**To do**
In the entries that follow, which lines hold the string "whatever"? List them.

==========

/-- R76, R79, R100, R114, R117: from IDLE a frame of `fb` bytes takes `fb` steps and is decided by the wire-level
predicate alone. It publishes its six channel fields when it is valid, its command is 0x40 and `fb >= 16`, and else leaves
the channels; it never touches the motors. -/
def Obligations.FrameIsDecidedByItsWireBytes : Prop :=
  ∀ (s : State) (fb lo hi : Byte) (payload : List Byte) (rest : List PortIn),
    s.cfg.admitted = true → Memory.wf s.buf = true → s.phase = .idle →
    3 < fb.toNat → fb.toNat ≤ 32 → payload.length + 3 = fb.toNat →
    s.inputs = byteCycles (wireFrame fb payload lo hi) ++ rest →
    ∃ t, run fb.toNat s = .next t ∧ t.phase = .idle ∧ t.inputs = rest ∧ t.cfg = s.cfg ∧ MotorsKept s t ∧
      t.channels =
        if wireValid fb payload lo hi = true ∧ payload.head? = some 0x40 ∧ 16 ≤ fb.toNat then payloadChannels payload
        else s.channels

/-- R118: feeding the frame that encodes any six channel values yields exactly those values. -/
def Obligations.SixChannelFrameRoundTrip : Prop :=
  ∀ (s : State) (c : Channels) (rest : List PortIn),
    s.cfg.admitted = true → Memory.wf s.buf = true → s.phase = .idle →
    s.inputs = byteCycles (ch6Frame c) ++ rest →
    ∃ t, run 16 s = .next t ∧ t.phase = .idle ∧ t.inputs = rest ∧ t.channels = c ∧ MotorsKept s t

/-- R114: a valid frame with any single payload or checksum byte changed, to any other value, is discarded. -/
def Obligations.SingleChangedByteIsAlwaysDetected : Prop :=
  ∀ (s : State) (fb lo hi lo' hi' : Byte) (payload payload' : List Byte) (rest : List PortIn),
    s.cfg.admitted = true → Memory.wf s.buf = true → s.phase = .idle →
    3 < fb.toNat → fb.toNat ≤ 32 → payload.length + 3 = fb.toNat → payload'.length + 3 = fb.toNat →
    wireValid fb payload lo hi = true → OneByteChanged (payload ++ [lo, hi]) (payload' ++ [lo', hi']) →
    s.inputs = byteCycles (wireFrame fb payload' lo' hi') ++ rest →
    ∃ t, run fb.toNat s = .next t ∧ t.phase = .idle ∧ t.inputs = rest ∧ t.channels = s.channels ∧ MotorsKept s t

/-- R62: feeding the same frame a second time leaves the channels as the first time left them. -/
def Obligations.SameFrameTwiceGivesTheSameChannels : Prop :=
  ∀ (s : State) (fb lo hi : Byte) (payload : List Byte) (rest : List PortIn),
    s.cfg.admitted = true → Memory.wf s.buf = true → s.phase = .idle →
    3 < fb.toNat → fb.toNat ≤ 32 → payload.length + 3 = fb.toNat →
    s.inputs = byteCycles (wireFrame fb payload lo hi) ++ (byteCycles (wireFrame fb payload lo hi) ++ rest) →
    ∃ t u, run fb.toNat s = .next t ∧ run (fb.toNat + fb.toNat) s = .next u ∧ u.channels = t.channels ∧
      u.phase = .idle ∧ u.inputs = rest

/-- R209, R79: a byte taken as a length byte `fb` holds the decoder for exactly `fb - 1` more bytes, whatever they are. -/
def Obligations.LengthByteHoldsTheDecoderExactly : Prop :=
  ∀ (s : State) (fb : Byte) (bs : List Byte) (rest : List PortIn),
    s.cfg.admitted = true → s.phase = .idle → 3 < fb.toNat → fb.toNat ≤ 32 → bs.length + 1 = fb.toNat →
    s.inputs = byteCycles (fb :: bs) ++ rest →
    (∀ k, 1 ≤ k → k < fb.toNat → ∃ t, run k s = .next t ∧ t.phase ≠ .idle) ∧
    ∃ t, run fb.toNat s = .next t ∧ t.phase = .idle ∧ t.inputs = rest

/-- R31: a BYTE event advances the phase along IDLE, ACCUM, CK_LO, CK_HI, IDLE or leaves it in IDLE or ACCUM; a tick
leaves it. -/
def Obligations.PhaseAdvancesAlongItsChain : Prop :=
  ∀ (s t : State) (p : PortIn) (rest : List PortIn), s.inputs = p :: rest → p.rst = false → step s = .next t →
    (p.tick = true → t.phase = s.phase) ∧
    (p.tick = false → p.inValid = true →
      (s.phase = .idle → t.phase = .idle ∨ t.phase = .accum) ∧ (s.phase = .accum → t.phase = .accum ∨ t.phase = .ckLo) ∧
      (s.phase = .ckLo → t.phase = .ckHi) ∧ (s.phase = .ckHi → t.phase = .idle))

/-- R117, R27: the channels change only by reset or by a commit, which is the last byte of a framed, matching,
command-0x40 frame with a length byte of at least 16, and writes all six at once. -/
def Obligations.OnlyACommitWritesTheChannels : Prop :=
  ∀ s t : State, step s = .next t → t.channels ≠ s.channels →
    ∃ p rest, s.inputs = p :: rest ∧
      ((p.rst = true ∧ t.channels = Channels.zero) ∨
        (p.rst = false ∧ p.tick = false ∧ p.inValid = true ∧ s.phase = .ckHi ∧
          s.cklo.toNat + 256 * p.inByte.toNat = s.csum.toNat ∧ Memory.read s.buf 0 = 0x40 ∧ 13 ≤ s.len.toNat ∧
          t.phase = .idle ∧ t.channels = decode6 s.buf))

/-- R20, R100, R140: a BYTE event never writes the motors; a TICK never writes a channel or a decoder register. -/
def Obligations.DecoderAndMixerWriteOnlyTheirOwn : Prop :=
  ∀ (s t : State) (p : PortIn) (rest : List PortIn), s.inputs = p :: rest → p.rst = false → step s = .next t →
    (p.tick = false → MotorsKept s t) ∧ (p.tick = true → DecoderKept s t ∧ t.channels = s.channels)

/-- R55: only ACCUM_BYTE writes the buffer, one entry, at `ptr`; a reset, whatever the buffer held, leaves every entry 0. -/
def Obligations.OnlyAccumByteWritesTheBuffer : Prop :=
  (∀ (s t : State) (a : Nat), Memory.wf s.buf = true → step s = .next t →
    Memory.read t.buf a ≠ Memory.read s.buf a →
    ∃ p rest, s.inputs = p :: rest ∧
      ((p.rst = true ∧ Memory.read t.buf a = 0) ∨
        (p.rst = false ∧ p.tick = false ∧ p.inValid = true ∧ s.phase = .accum ∧ a = s.ptr.toNat ∧
          Memory.read t.buf a = p.inByte))) ∧
  ∀ (s t : State) (p : PortIn) (rest : List PortIn), s.inputs = p :: rest → p.rst = true → step s = .next t →
    ∀ a, Memory.read t.buf a = 0

/-- R58, R206: every event leaves the six channel outputs all as before, or all zero by a reset, or, when it is the last
byte of a matching command-0x40 frame with `len >= 13`, all six at that frame's fields in the buffer (the spec's decision
D8). The outputs are read between steps (the model's choice, log 10). -/
def Obligations.ChannelOutputsAreNeverTorn : Prop :=
  ∀ s t : State, step s = .next t →
    let o := portOut t
    let six : Channels := { ch0 := o.ch0, ch1 := o.ch1, ch2 := o.ch2, ch3 := o.ch3, ch4 := o.ch4, ch5 := o.ch5 }
    (six = s.channels ∨
      ∃ p rest, s.inputs = p :: rest ∧
        ((p.rst = true ∧ six = Channels.zero) ∨
          (p.rst = false ∧ p.tick = false ∧ p.inValid = true ∧ s.phase = .ckHi ∧
            s.cklo.toNat + 256 * p.inByte.toNat = s.csum.toNat ∧ Memory.read s.buf 0 = 0x40 ∧ 13 ≤ s.len.toNat ∧
            six = decode6 s.buf))) ∧
    o.aSpeed = t.motorA.speed ∧ o.bSpeed = t.motorB.speed ∧
    (o.aDir = 0 ↔ t.motorA.dir = .forward) ∧ (o.bDir = 0 ↔ t.motorB.dir = .forward)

==========

**Solution for this exercise**
/-- R209, R79: a byte taken as a length byte `fb` holds the decoder for exactly `fb - 1` more bytes, whatever they are. -/
/-- R55: only ACCUM_BYTE writes the buffer, one entry, at `ptr`; a reset, whatever the buffer held, leaves every entry 0. -/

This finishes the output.